In liucaomics/genuMet: distinguish genuine signal of untargeted metabolites from measurement artifacts without QC samples

Introduction

Metabolomics consists of methods and techniques measuring the metabolite profile of biofluids (Alonso et al., 2015). It has been widely applied to biomarker discovery and molecular mechanism inference (Johnson et al., 2016). Untargeted metabolomics expriments measure global ions within certain mass range, including both known metabolites and structurally novel metabolites (Vinayavekhin et al., 2010). However, due to experimental artifacts (Benjamin et al., 2010) and miscalibration (Tzoulaki et al., 2014), some false signals may be called as untargeted metabolites, which reduces the power of subsequent statistical analysis and leads to unreliable mechanism inference. Quality control (QC) samples like pooled QC sample enable the measure of repeatability within analytical batch and help identify metabolic signal with excessive drift (Dunn et al., 2011). However, pooled QC samples are not always available in large-scale studies (Dunn et al., 2011). genuMet aims to distinguish genuine signal from measurement artifact without QC samples.
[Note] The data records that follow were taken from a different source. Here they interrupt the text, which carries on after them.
-- ==== Sys2Proof/Laws/Bits.lean ====
section
/-! SUPPORT. The light-by-light reading of masks, fills, single-light writes and rotations (41_pattern.md R62 to R69). -/

namespace Sys2Proof.Machine

theorem testBit_mask (w i : Nat) : (mask w).testBit i = decide (i < w) := by
  simp [mask, Nat.shiftLeft_eq, Nat.testBit_two_pow_sub_one]

theorem lightOn_toWord (n i : Nat) : lightOn (toWord n) i = (decide (i < 64) && n.testBit i) := by
  simp only [lightOn, toWord, BitVec.toNat_ofNat]
  exact Nat.testBit_mod_two_pow n 64 i

/-- A word of 64 bits has no light at 64 or above. -/
theorem lightOn_ge (b : Word) (i : Nat) (h : 64 ≤ i) : lightOn b i = false := by
  simp only [lightOn]
  exact Nat.testBit_lt_two_pow (lt_of_lt_of_le b.isLt (Nat.pow_le_pow_right (by omega) h))

/-- Two words with the same lights are the same word. -/
theorem word_ext_of_lightOn {a b : Word} (h : ∀ i, lightOn a i = lightOn b i) : a = b :=
  BitVec.eq_of_toNat_eq (Nat.eq_of_testBit_eq h)

/-- The Pattern invariant, light by light: no light at or above the width is on (R12). -/
theorem bits_masked_iff (pat : Pattern) :
    pat.bits.toNat &&& mask pat.width = pat.bits.toNat ↔ ∀ i, pat.width ≤ i → lightOn pat.bits i = false := by
  constructor
  · intro h i hi
    rw [lightOn, ← h, Nat.testBit_and, testBit_mask]
    simp [Nat.not_lt.mpr hi]
  · intro h
    refine Nat.eq_of_testBit_eq fun i => ?_
    rw [Nat.testBit_and, testBit_mask]
    by_cases hi : i < pat.width
    · simp [hi]
    · have := h i (by omega)
      simp only [lightOn] at this
      simp [this]

theorem lightOn_of_wf_ge {pat : Pattern} (h : pat.wf) {i : Nat} (hi : pat.width ≤ i) :
    lightOn pat.bits i = false := (bits_masked_iff pat).mp h.2.2 i hi

theorem lightOn_filled (w : Nat) (on : Bool) (hw : w ≤ 64) (i : Nat) :
    lightOn (filled w on) i = (on && decide (i < w)) := by
  unfold filled
  rw [lightOn_toWord]
  cases on
  · simp
  · simp only [if_true, testBit_mask, Bool.true_and]
    by_cases hi : i < w
    · have : i < 64 := by omega
      simp [hi, this]
    · simp [hi]

theorem testBit_mask_sub (w a i : Nat) (ha : a < w) :
    (mask w - (1 <<< a)).testBit i = (decide (i < w) && decide (i ≠ a)) := by
  have h1 : mask w = 2 ^ w - 1 := by simp [mask, Nat.shiftLeft_eq]
  have h2 : (1 : Nat) <<< a = 2 ^ a := by simp [Nat.shiftLeft_eq]
  have h3 : mask w - (1 <<< a) = 2 ^ w - (2 ^ a + 1) := by rw [h1, h2]; omega
  have h4 : 2 ^ a < 2 ^ w := Nat.pow_lt_pow_right (by omega) ha
  rw [h3, Nat.testBit_two_pow_sub_succ h4, Nat.testBit_two_pow]
  by_cases hia : i = a
  · simp [hia]
  · simp [hia, Ne.symm hia]

theorem testBit_bool_shiftLeft (f : Bool) (a i : Nat) :
    (f.toNat <<< a).testBit i = (f && decide (i = a)) := by
  rw [Nat.testBit_shiftLeft]
  by_cases h : i = a
  · cases f <;> simp [h]
  · cases f
    · simp
    · by_cases hge : a ≤ i
      · have : i - a ≠ 0 := by omega
        have h1 : Nat.testBit 1 (i - a) = false := Nat.testBit_lt_two_pow (Nat.one_lt_two_pow this)
        simp [h, hge, h1]
      · simp [hge, h]

/-- Writing light `a` writes that light and no other (R64). -/
theorem lightOn_setLight {pat : Pattern} (h : pat.wf) {a : Nat} (f : Bool) (ha : a < pat.width) (i : Nat) :
    lightOn (setLight pat a f) i = if i = a then f else lightOn pat.bits i := by
  have hw : pat.width ≤ 64 := h.2.1
  rw [setLight, lightOn_toWord, Nat.testBit_or, Nat.testBit_and, testBit_mask_sub _ _ _ ha,
    testBit_bool_shiftLeft]
  by_cases hia : i = a
  · have : i < 64 := by omega
    simp [hia]; omega
  · by_cases hi : i < pat.width
    · have : i < 64 := by omega
      simp [hia, hi, this, lightOn]
    · have := lightOn_of_wf_ge h (Nat.not_lt.mp hi)
      simp [hia, hi, this]

/-- Rotating left by `a` moves light `i` to `(i + a) mod w` (R65). -/
theorem lightOn_rotateLeft {pat : Pattern} (h : pat.wf) (a i : Nat) (hi : i < pat.width) :
    lightOn (rotateLeft pat a) ((i + a) % pat.width) = lightOn pat.bits i := by
  have hw : pat.width ≤ 64 := h.2.1
  have hpos : 0 < pat.width := h.1
  simp only [rotateLeft, rotateCount]
  have hc : a % pat.width < pat.width := Nat.mod_lt _ hpos
  have hmod : (i + a) % pat.width = (i + a % pat.width) % pat.width := by simp
  rw [hmod, lightOn_toWord]
  generalize a % pat.width = c at *
  have hj : (i + c) % pat.width < pat.width := Nat.mod_lt _ hpos
  have hj64 : (i + c) % pat.width < 64 := by omega
  rw [Nat.testBit_and, testBit_mask, Nat.testBit_or, Nat.testBit_shiftLeft, Nat.testBit_shiftRight]
  simp only [hj, hj64, decide_true, Bool.true_and, Bool.and_true]
  by_cases hov : i + c < pat.width
  · rw [Nat.mod_eq_of_lt hov]
    have hz : pat.bits.toNat.testBit (pat.width - c + (i + c)) = false :=
      lightOn_of_wf_ge h (by omega)
    simp [hz, lightOn]
  · have he : (i + c) % pat.width = i + c - pat.width := by
      rw [Nat.mod_eq_sub_mod (by omega), Nat.mod_eq_of_lt (by omega)]
    rw [he]
    have h1 : ¬ i + c - pat.width ≥ c := by omega
    have h2 : pat.width - c + (i + c - pat.width) = i := by omega
    simp [h1, h2, lightOn]

theorem lightOn_rotateLeft_ge {pat : Pattern} (a i : Nat) (hi : pat.width ≤ i) :
    lightOn (rotateLeft pat a) i = false := by
  simp only [rotateLeft]
  rw [lightOn_toWord, Nat.testBit_and, testBit_mask]
  simp [Nat.not_lt.mpr hi]

/-- Rotating right by `a` moves light `(i + a) mod w` to `i` (R66). -/
theorem lightOn_rotateRight {pat : Pattern} (h : pat.wf) (a i : Nat) (hi : i < pat.width) :
    lightOn (rotateRight pat a) i = lightOn pat.bits ((i + a) % pat.width) := by
  have hw : pat.width ≤ 64 := h.2.1
  have hpos : 0 < pat.width := h.1
  simp only [rotateRight, rotateCount]
  have hc : a % pat.width < pat.width := Nat.mod_lt _ hpos
  have hmod : (i + a) % pat.width = (i + a % pat.width) % pat.width := by simp
  rw [hmod, lightOn_toWord]
  generalize a % pat.width = c at *
  have hi64 : i < 64 := by omega
  rw [Nat.testBit_or, Nat.testBit_shiftRight, Nat.testBit_shiftLeft, Nat.testBit_and, testBit_mask]
  simp only [hi64, decide_true, Bool.true_and]
  by_cases hov : i + c < pat.width
  · rw [Nat.mod_eq_of_lt hov]
    have h1 : ¬ i ≥ pat.width - c := by omega
    simp [h1, lightOn, Nat.add_comm]
  · have he : (i + c) % pat.width = i + c - pat.width := by
      rw [Nat.mod_eq_sub_mod (by omega), Nat.mod_eq_of_lt (by omega)]
    rw [he]
    have hz : pat.bits.toNat.testBit (c + i) = false := lightOn_of_wf_ge h (by omega)
    have h1 : i ≥ pat.width - c := by omega
    have h2 : i - (pat.width - c) = i + c - pat.width := by omega
    have h3 : i + c - pat.width < c := by omega
    simp [hz, h1, h2, h3, lightOn]

theorem lightOn_rotateRight_ge {pat : Pattern} (h : pat.wf) (a i : Nat) (hi : pat.width ≤ i) :
    lightOn (rotateRight pat a) i = false := by
  have hpos : 0 < pat.width := h.1
  simp only [rotateRight, rotateCount]
  have hc : a % pat.width < pat.width := Nat.mod_lt _ hpos
  rw [lightOn_toWord]
  generalize a % pat.width = c at *
  rw [Nat.testBit_or, Nat.testBit_shiftRight, Nat.testBit_shiftLeft, Nat.testBit_and, testBit_mask]
  have hz : pat.bits.toNat.testBit (c + i) = false := lightOn_of_wf_ge h (by omega)
  have h2 : ¬ i - (pat.width - c) < c := by omega
  simp [hz, h2]

/-! ## The operations keep the Pattern invariant -/

theorem wf_filled {w : Nat} (on : Bool) (h1 : 1 ≤ w) (h2 : w ≤ 64) :
    Pattern.wf { width := w, bits := filled w on } := by
  refine ⟨h1, h2, (bits_masked_iff _).mpr fun i hi => ?_⟩
  simp only at hi ⊢
  rw [lightOn_filled w on h2]
  simp [Nat.not_lt.mpr hi]

theorem wf_setLight {pat : Pattern} (h : pat.wf) {a : Nat} (f : Bool) (ha : a < pat.width) :
    Pattern.wf { pat with bits := setLight pat a f } := by
  refine ⟨h.1, h.2.1, (bits_masked_iff _).mpr fun i hi => ?_⟩
  simp only at hi ⊢
  rw [lightOn_setLight h f ha, if_neg (by omega)]
  exact lightOn_of_wf_ge h hi

theorem wf_rotateLeft {pat : Pattern} (h : pat.wf) (a : Nat) :
    Pattern.wf { pat with bits := rotateLeft pat a } :=
  ⟨h.1, h.2.1, (bits_masked_iff _).mpr fun i hi => lightOn_rotateLeft_ge a i hi⟩

theorem wf_rotateRight {pat : Pattern} (h : pat.wf) (a : Nat) :
    Pattern.wf { pat with bits := rotateRight pat a } :=
  ⟨h.1, h.2.1, (bits_masked_iff _).mpr fun i hi => lightOn_rotateRight_ge h a i hi⟩

end Sys2Proof.Machine
end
This vignette gives an example of genuMet analysis pipeline, discusses the 4 metrics in use, and explain details of parameters of the functions and plots.

Data format

genuMet assumes that the input table is a standard metabolomics dataset in csv format. The input table can be partitioned into 4 rectangular region. The top left is blank. The top right is row headers. The down left is column headers. The down right is metabolites signal matrix, whose columns are samples in injection order and rows are metabolic features. The following table is simdata.csv in genuMet package.

library(genuMet)
simdpath = system.file("extdata", "simdata.csv", package = "genuMet")
simd = read.csv(simdpath,header=FALSE)
colnames(simd) = NULL
pander::pandoc.table(simd[1:7, 1:9],split.table = Inf,style="rmarkdown")

`genuMet` pipline

Data preparation

The pipline will be based on the example data simdata.csv in the package.
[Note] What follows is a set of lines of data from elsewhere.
-- ==== Sys2Proof/Tests/Slice0.lean ====
section
/-! SUPPORT. Tests, each from a vector of spec/95_test_vectors.md or a worked example of a rule, and a witness for the
premises of every statement. -/

namespace Sys2Proof.Tests

open Sys2Proof Sys2Proof.Machine

/-! ## Small states -/

/-- After reset, with `n` chips and the loopback readback; the next pin operations are answered by `d`. -/
def board (n : Nat) (d : List Draw) : State :=
  { State.construct { chipCount := n, readback := .loopback } with draws := d }

/-- A state with one slot filled. -/
def slotted (p : Slot) (width : Nat) (bits : Word) (s : State) : State := writeSlot s p { width := width, bits := bits }

/-- A state with the array configured. -/
def configured (n : Nat) (s : State) : State := { s with cfg := some n }

/-- A state with the chain's registers given, stage 0 first. -/
def loaded (S Q : List Level) (s : State) : State := { s with chain := { s.chain with S := S, Q := Q } }

/-- A state in which a line is at a level, to the block and to the device. -/
def driven (line : Line) (level : Level) (s : State) : State :=
  { s with pins := setLine s.pins line level, chain := chainSees s.chain line level }

/-- Levels from bits. -/
def levels (bits : List Nat) : List Level := bits.map fun b => levelOf (b == 1)

/-- The next state, if there is one. -/
def after (i : Instr) (s : State) : Option State :=
  match exec i s with
  | .next t => some t
  | .fault _ => none
  | .refused _ => none

/-- The slot after one instruction. -/
def slotAfter (i : Instr) (p : Slot) (s : State) : Option (Option Pattern) := (after i s).map fun t => readSlot t p

/-- The responses after one instruction. -/
def said (i : Instr) (s : State) : Option (List Response) := (after i s).map fun t => t.responses

/-- The bytes on the wire after one instruction. -/
def sent (i : Instr) (s : State) : Option (List PinByte) := (after i s).map fun t => wireBytes t.trace

/-- The chain's registers after one instruction. -/
def chainAfter (i : Instr) (s : State) : Option (List Level × List Level) :=
  (after i s).map fun t => (t.chain.S, t.chain.Q)

/-! ## Well-formedness: an ill-formed instruction for each operand that is checked -/

theorem test_wf_pnew : (Instr.pnew 0 65535 true).wf = true ∧ (Instr.pnew 0 65536 true).wf = false := by decide
theorem test_wf_pget : (Instr.pget 0 65535).wf = true ∧ (Instr.pget 0 65536).wf = false := by decide
theorem test_wf_pset : (Instr.pset 0 65535 true).wf = true ∧ (Instr.pset 0 65536 true).wf = false := by decide
theorem test_wf_prol : (Instr.prol 0 65535).wf = true ∧ (Instr.prol 0 65536).wf = false := by decide
theorem test_wf_pror : (Instr.pror 0 65535).wf = true ∧ (Instr.pror 0 65536).wf = false := by decide
theorem test_wf_cshift : (Instr.cshift 0 65535).wf = true ∧ (Instr.cshift 0 65536).wf = false := by decide
theorem test_wf_lcfg : (Instr.lcfg 65535).wf = true ∧ (Instr.lcfg 65536).wf = false := by decide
## loading genuMet package
library(genuMet)

## finding the path of simdata.csv
simdpath = system.file("extdata", "simdata.csv", package = "genuMet")

## Read the metabolomics dataset
simd = read.metfile(simdpath,nrowheader=4,ncolheader=7, metcol=1,smplrow=4, resmpl="")
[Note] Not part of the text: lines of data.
/-- A port that a command does not sample has no effect (R44 and R54): two presentations that agree on the sampled ports
give the same registers and the same result. -/
def Obligations.UnsampledPortsHaveNoEffect : Prop :=
  ∀ (i : Instr) (s t : State) (p : Ports), Ports.AgreeOn (portsRead i s) s.ports p → exec i s = .next t →
    exec i { s with ports := p } = .next { t with ports := p }

/-- The block is in Idle with EN low only behind a STOP with no CLRSLEW, SETSLEW of a rate that is not positive, or INIT
behind that STOP (R34(g)). -/
def Obligations.IdleWithEnableLowOnlyAfterStop : Prop :=
  ∀ (c : Config) (ps : List Ports) (t : State), c.WellFormed →
    Host.Core.run core ps.length { State.resetUnder c with pending := ps } = .next t →
    t.regs.active = false → t.regs.en = false →
      ∃ before p after, ps = before ++ p :: after ∧ Carries p .stop ∧ ∀ q ∈ after, ¬RestoresEnable q

/-! ## Clocks -/

/-- The elapsed time is the true gap modulo the clock span: exact below it, aliased at and above it (R105), and a clock
that steps back by `k` gives `2 ^ CLK_W - k` (R106). -/
def Obligations.ElapsedTimeAliases : Prop :=
  (∀ w start gap : Nat, clockSub w ((start + gap) % 2 ^ w) (start % 2 ^ w) = gap % 2 ^ w) ∧
  ∀ w now k : Nat, 0 < k → k ≤ now → now < 2 ^ w → clockSub w (now - k) now = 2 ^ w - k

/-- `a ⊖ b` is the one value in `UInt(width)` that added to `b` gives `a`, and `⊕` undoes it (R14). -/
def Obligations.ClockArithmetic : Prop :=
  ∀ w a b : Nat, a < 2 ^ w → b < 2 ^ w →
    clockSub w a b < 2 ^ w ∧ clockAdd w b (clockSub w a b) = a ∧ clockSub w (clockAdd w a b) b = a ∧
      (clockSub w a b : Int) = ((a : Int) - (b : Int)) % (2 ^ w : Int)
end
After loading the package and obtaining the path of metabolomics dataset, we can use read.metfile to read in the dataset. A list of parameters should be given to locate the metabolites signal matrix, sample ID, metabolites ID as well as samples we hope to include:

nrowheader The number of row headers (default=4)
ncolheader The number of column headers (default=7)
metcol The column number of metabolites ID (default=1)
smplrow The row number of sample ID (default=4)
resmpl Regular expression (The one used in grepl) of sample names which should be included (default="")

By default, all the samples will be included for subsequent analysis. If only a subset of the samples should be included, the regular expression of the sample ID need to be given by resmpl. For example, if the dataset consists of both QC samples ("QC1", "QC2", "QC3", ...) and biological samples ("S1","S2","S3", ...), and we hope to only include the biological samples, we can set resmpl="^S" or resmpl="^[^Q]", indicating that only those beginning with S or not beginning with Q will be included. The parameters of read.metfile above are all default parameters. We explicitly write here just for the purpose of presenting the usage of the function.

The metabolomics signal matrix returned by read.metfile is as follows:

pander::pandoc.table(simd[1:3, 1:4])

Generate missing rate matrix and extract 4 features

Based on the missing rate pattern of the metabolites signal, metfal judges whether a metabolite is an artifact or not. Once obtaining the metabolomics signal matrix with read.metfile, we can feed it to makefeature to calculate the missing rate matrix. A window begins at the first sample and slides across the injection order. With specified window size (wsize) and slide size (ssize), missing rate will be calculated within each window. wsize is the number of samples in each window (default=100), and ssize$$wsize is the sliding step of the window (default of ssize is 0.5). If the length of last window is less than wsize*, it will be combined with the second to the last window.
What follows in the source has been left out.